▶ [Assignment] Please transcribe every entry below exactly as written.

Records to use START

-- ==== Sys2Proof/Machine/HostQ.lean ====
section
/-! DEFINITION. Controller enable, queue pairs, doorbells, arbitration, entries, completions and the interrupt rows (R288-R305,
R320-R325), and the watchdog (R406). -/
namespace Sys2Proof.Machine

/-! ### Held requests (R400) -/

/-- The first hold of a request raises HELD and writes log code 0x08 with its domain (R387). -/
def held (domain : Nat) (s : State) : State := (raise .pm Cause.pmHeld s).powerLog 0x08 false domain 0 0xFF

/-! ### Controller enable (R288-R290) -/

/-- Configuration requests are answered with Configuration Request Retry Status: the function's domain is up, and firmware has not declared
itself ready (R2, R403). -/
def State.configRetry (s : State) : Bool := (s.dom 2).state == .on && !s.boot.ready

/-- A message held by a PCIe mask is sent on unmask (R322). -/
def liftMask (s : State) : State :=
  let t : State := { s with qe := { s.qe with masked := false } }
  if s.qe.messageHeld then sendMessage t else t

/-- The configuration that the host has given the function is in force (R287, R320, R322); while configuration requests are retried there is
none to set (R403). Log entry: 71 (DESIGN CHOICE). -/
def configure (c : PcieCfg) (s : State) : State :=
  if s.configRetry then s
  else
    let s : State := { s with
      dm := { s.dm with bar4Gib := 2 ^ c.bar4.val, cplTimeout := c.cplTimeout }, qe := { s.qe with intMode := c.intMode } }
    if c.masked then { s with qe := { s.qe with masked := true } } else liftMask s

/-- The admin queue fields of HQ_AQA, HQ_ASQ and HQ_ACQ. -/
def Hq.asqs (h : Hq) : Nat := wfld h.aqa 0 12
def Hq.acqs (h : Hq) : Nat := wfld h.aqa 16 12
def Hq.asq (h : Hq) : Nat := h.asqLo.toNat / 4096 * 4096 + h.asqHi.toNat * 2 ^ 32
def Hq.acq (h : Hq) : Nat := h.acqLo.toNat / 4096 * 4096 + h.acqHi.toNat * 2 ^ 32

/-- The enable reads the admin queue registers (R288): AQ_ERR, or QP 0 described and not yet active. -/
def readAdminQueue (s : State) : State :=
  let h := s.hq
  if h.asqs = 0 ∨ h.acqs = 0 ∨ h.asq = 0 ∨ h.acq = 0 then
    { s with hq := { h with en := true, aqErr := true } }
  else
    { s.setQp 0 { ien := true, sqSize := h.asqs + 1, cqSize := h.acqs + 1, sqBase := h.asq, cqBase := h.acq } with
      hq := { h with en := true, aqErr := false } }

/-- A write of 1 to EN (R288, R290). Written while EN is 1 and no disable runs, it changes nothing. EN shows a
held 1 at once. Log entry: 94 (DESIGN CHOICE). -/
def enableController (s : State) : State :=
  if s.hq.disabling then
    if s.hq.pendEnable then s
    else held 2 { s with hq := { s.hq with en := true, pendEnable := true } }
  else if s.hq.en then s
  else readAdminQueue s
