/-- The cycle at which an access was issued. -/
def State.issuedAt (s : State) (a : HbmAccess) : Option Nat := (s.bm.inFlight.find? fun e => decide (e.1 = a)).map (·.2)

/-- A range of `n` bytes from `a` shares an ECC word with an access, or a page that is still unwritten (R253, R262). -/
def State.meets (s : State) (a n : Nat) (b : HbmAccess) : Bool :=
  let b := s.placed b
  let page := pageOf b.addr
  decide (wordOf a ≤ wordOf (b.addr + b.len - 1) ∧ wordOf b.addr ≤ wordOf (a + n - 1))
    || (decide (pageOf a ≤ page ∧ page ≤ pageOf (a + n - 1)) && !s.pageWritten page)

/-- No access that has been issued and is in flight meets a range: an engine's access made now comes after all those (R253). What an engine
does by a command of its own is issued at that command. Log entry: 18 (DESIGN CHOICE). -/
def State.clearAt (s : State) (a n : Nat) : Bool := !s.bm.inFlight.any fun e => s.meets a n e.1

/-- Access `b`, issued at `u`, takes effect before `a`, issued at `t`: an earlier issue, in one cycle the lower group, in a group the lower
requester (R253). -/
def takesEffectFirst (a b : HbmAccess) (t u : Nat) : Bool :=
  decide (u < t) || (decide (u = t) && (decide (b.group.val < a.group.val)
    || (decide (b.group = a.group) && decide (b.unit < a.unit))))

/-- An access takes effect: it has been issued, and none in flight that it meets comes before it (R252, R253, R262). The answer is its issue
cycle. -/
def State.mayEffect (s : State) (a : HbmAccess) : Option Nat :=
  match s.issuedAt a with
  | none => none
  | some t => if s.bm.inFlight.any fun e => decide (e.1 ≠ a) && s.meets (s.placed a).addr a.len e.1 && takesEffectFirst a e.1 t e.2 then none
    else some t

/-- An access is no longer in flight. -/
def completeAccess (a : HbmAccess) (s : State) : State :=
  { s with bm := { s.bm with inFlight := s.bm.inFlight.filter fun e => decide (e.1 ≠ a) } }

/-- An access that has been issued takes effect (R252, R253); one that has not does nothing yet. -/
def whenIssued (a : HbmAccess) (act : Nat → State → State) (s : State) : State :=
  match s.mayEffect a with
  | none => s
  | some t => act t (completeAccess a s)

/-- HBM_WRITE (R260). -/
def execHbmWrite (a : HbmAccess) (data : List Byte) (s : State) : Res :=
  .next (whenIssued a (fun t u => (hbmWriteCore t a data .none u).2) s)

/-- HBM_FIRST_WRITE (R262). -/
def execHbmFirstWrite (a : HbmAccess) (data : List Byte) (s : State) : Res :=
  .next (whenIssued a (fun t u => (hbmWriteCore t a data .none u).2) s)

/-- The oldest write-back that no access in flight meets: a write that has been issued drops it (R256). -/
def State.dueWriteback (s : State) : Option (Nat × List Byte) := s.bm.writebacks.find? fun e => s.clearAt (32 * e.1) 32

Records to use END

▶ [Task response]
-- ==== Sys2Proof/Machine/HostQ.lean ====
section
/-! DEFINITION. Controller enable, queue pairs, doorbells, arbitration, entries, completions and the interrupt rows (R288-R305,
R320-R325), and the watchdog (R406). -/
namespace Sys2Proof.Machine

/-! ### Held requests (R400) -/

/-- The first hold of a request raises HELD and writes log code 0x08 with its domain (R387). -/
def held (domain : Nat) (s : State) : State := (raise .pm Cause.pmHeld s).powerLog 0x08 false domain 0 0xFF

/-! ### Controller enable (R288-R290) -/

/-- Configuration requests are answered with Configuration Request Retry Status: the function's domain is up, and firmware has not declared
itself ready (R2, R403). -/
def State.configRetry (s : State) : Bool := (s.dom 2).state == .on && !s.boot.ready

/-- A message held by a PCIe mask is sent on unmask (R322). -/
def liftMask (s : State) : State :=
  let t : State := { s with qe := { s.qe with masked := false } }
  if s.qe.messageHeld then sendMessage t else t

/-- The configuration that the host has given the function is in force (R287, R320, R322); while configuration requests are retried there is
none to set (R403). Log entry: 71 (DESIGN CHOICE). -/
def configure (c : PcieCfg) (s : State) : State :=
  if s.configRetry then s
  else
    let s : State := { s with
      dm := { s.dm with bar4Gib := 2 ^ c.bar4.val, cplTimeout := c.cplTimeout }, qe := { s.qe with intMode := c.intMode } }
    if c.masked then { s with qe := { s.qe with masked := true } } else liftMask s

/-- The admin queue fields of HQ_AQA, HQ_ASQ and HQ_ACQ. -/
def Hq.asqs (h : Hq) : Nat := wfld h.aqa 0 12
def Hq.acqs (h : Hq) : Nat := wfld h.aqa 16 12
def Hq.asq (h : Hq) : Nat := h.asqLo.toNat / 4096 * 4096 + h.asqHi.toNat * 2 ^ 32
def Hq.acq (h : Hq) : Nat := h.acqLo.toNat / 4096 * 4096 + h.acqHi.toNat * 2 ^ 32

/-- The enable reads the admin queue registers (R288): AQ_ERR, or QP 0 described and not yet active. -/
def readAdminQueue (s : State) : State :=
  let h := s.hq
  if h.asqs = 0 ∨ h.acqs = 0 ∨ h.asq = 0 ∨ h.acq = 0 then
    { s with hq := { h with en := true, aqErr := true } }
  else
    { s.setQp 0 { ien := true, sqSize := h.asqs + 1, cqSize := h.acqs + 1, sqBase := h.asq, cqBase := h.acq } with
      hq := { h with en := true, aqErr := false } }

/-- A write of 1 to EN (R288, R290). Written while EN is 1 and no disable runs, it changes nothing. EN shows a
held 1 at once. Log entry: 94 (DESIGN CHOICE). -/
def enableController (s : State) : State :=
  if s.hq.disabling then
    if s.hq.pendEnable then s
    else held 2 { s with hq := { s.hq with en := true, pendEnable := true } }
  else if s.hq.en then s
  else readAdminQueue s
/-- The cycle at which an access was issued. -/
def State.issuedAt (s : State) (a : HbmAccess) : Option Nat := (s.bm.inFlight.find? fun e => decide (e.1 = a)).map (·.2)

/-- A range of `n` bytes from `a` shares an ECC word with an access, or a page that is still unwritten (R253, R262). -/
def State.meets (s : State) (a n : Nat) (b : HbmAccess) : Bool :=
  let b := s.placed b
  let page := pageOf b.addr
  decide (wordOf a ≤ wordOf (b.addr + b.len - 1) ∧ wordOf b.addr ≤ wordOf (a + n - 1))
    || (decide (pageOf a ≤ page ∧ page ≤ pageOf (a + n - 1)) && !s.pageWritten page)

/-- No access that has been issued and is in flight meets a range: an engine's access made now comes after all those (R253). What an engine
does by a command of its own is issued at that command. Log entry: 18 (DESIGN CHOICE). -/
def State.clearAt (s : State) (a n : Nat) : Bool := !s.bm.inFlight.any fun e => s.meets a n e.1

/-- Access `b`, issued at `u`, takes effect before `a`, issued at `t`: an earlier issue, in one cycle the lower group, in a group the lower
requester (R253). -/
def takesEffectFirst (a b : HbmAccess) (t u : Nat) : Bool :=
  decide (u < t) || (decide (u = t) && (decide (b.group.val < a.group.val)
    || (decide (b.group = a.group) && decide (b.unit < a.unit))))

/-- An access takes effect: it has been issued, and none in flight that it meets comes before it (R252, R253, R262). The answer is its issue
cycle. -/
def State.mayEffect (s : State) (a : HbmAccess) : Option Nat :=
  match s.issuedAt a with
  | none => none
  | some t => if s.bm.inFlight.any fun e => decide (e.1 ≠ a) && s.meets (s.placed a).addr a.len e.1 && takesEffectFirst a e.1 t e.2 then none
    else some t

/-- An access is no longer in flight. -/
def completeAccess (a : HbmAccess) (s : State) : State :=
  { s with bm := { s.bm with inFlight := s.bm.inFlight.filter fun e => decide (e.1 ≠ a) } }

/-- An access that has been issued takes effect (R252, R253); one that has not does nothing yet. -/
def whenIssued (a : HbmAccess) (act : Nat → State → State) (s : State) : State :=
  match s.mayEffect a with
  | none => s
  | some t => act t (completeAccess a s)

/-- HBM_WRITE (R260). -/
def execHbmWrite (a : HbmAccess) (data : List Byte) (s : State) : Res :=
  .next (whenIssued a (fun t u => (hbmWriteCore t a data .none u).2) s)

/-- HBM_FIRST_WRITE (R262). -/
def execHbmFirstWrite (a : HbmAccess) (data : List Byte) (s : State) : Res :=
  .next (whenIssued a (fun t u => (hbmWriteCore t a data .none u).2) s)

/-- The oldest write-back that no access in flight meets: a write that has been issued drops it (R256). -/
def State.dueWriteback (s : State) : Option (Nat × List Byte) := s.bm.writebacks.find? fun e => s.clearAt (32 * e.1) 32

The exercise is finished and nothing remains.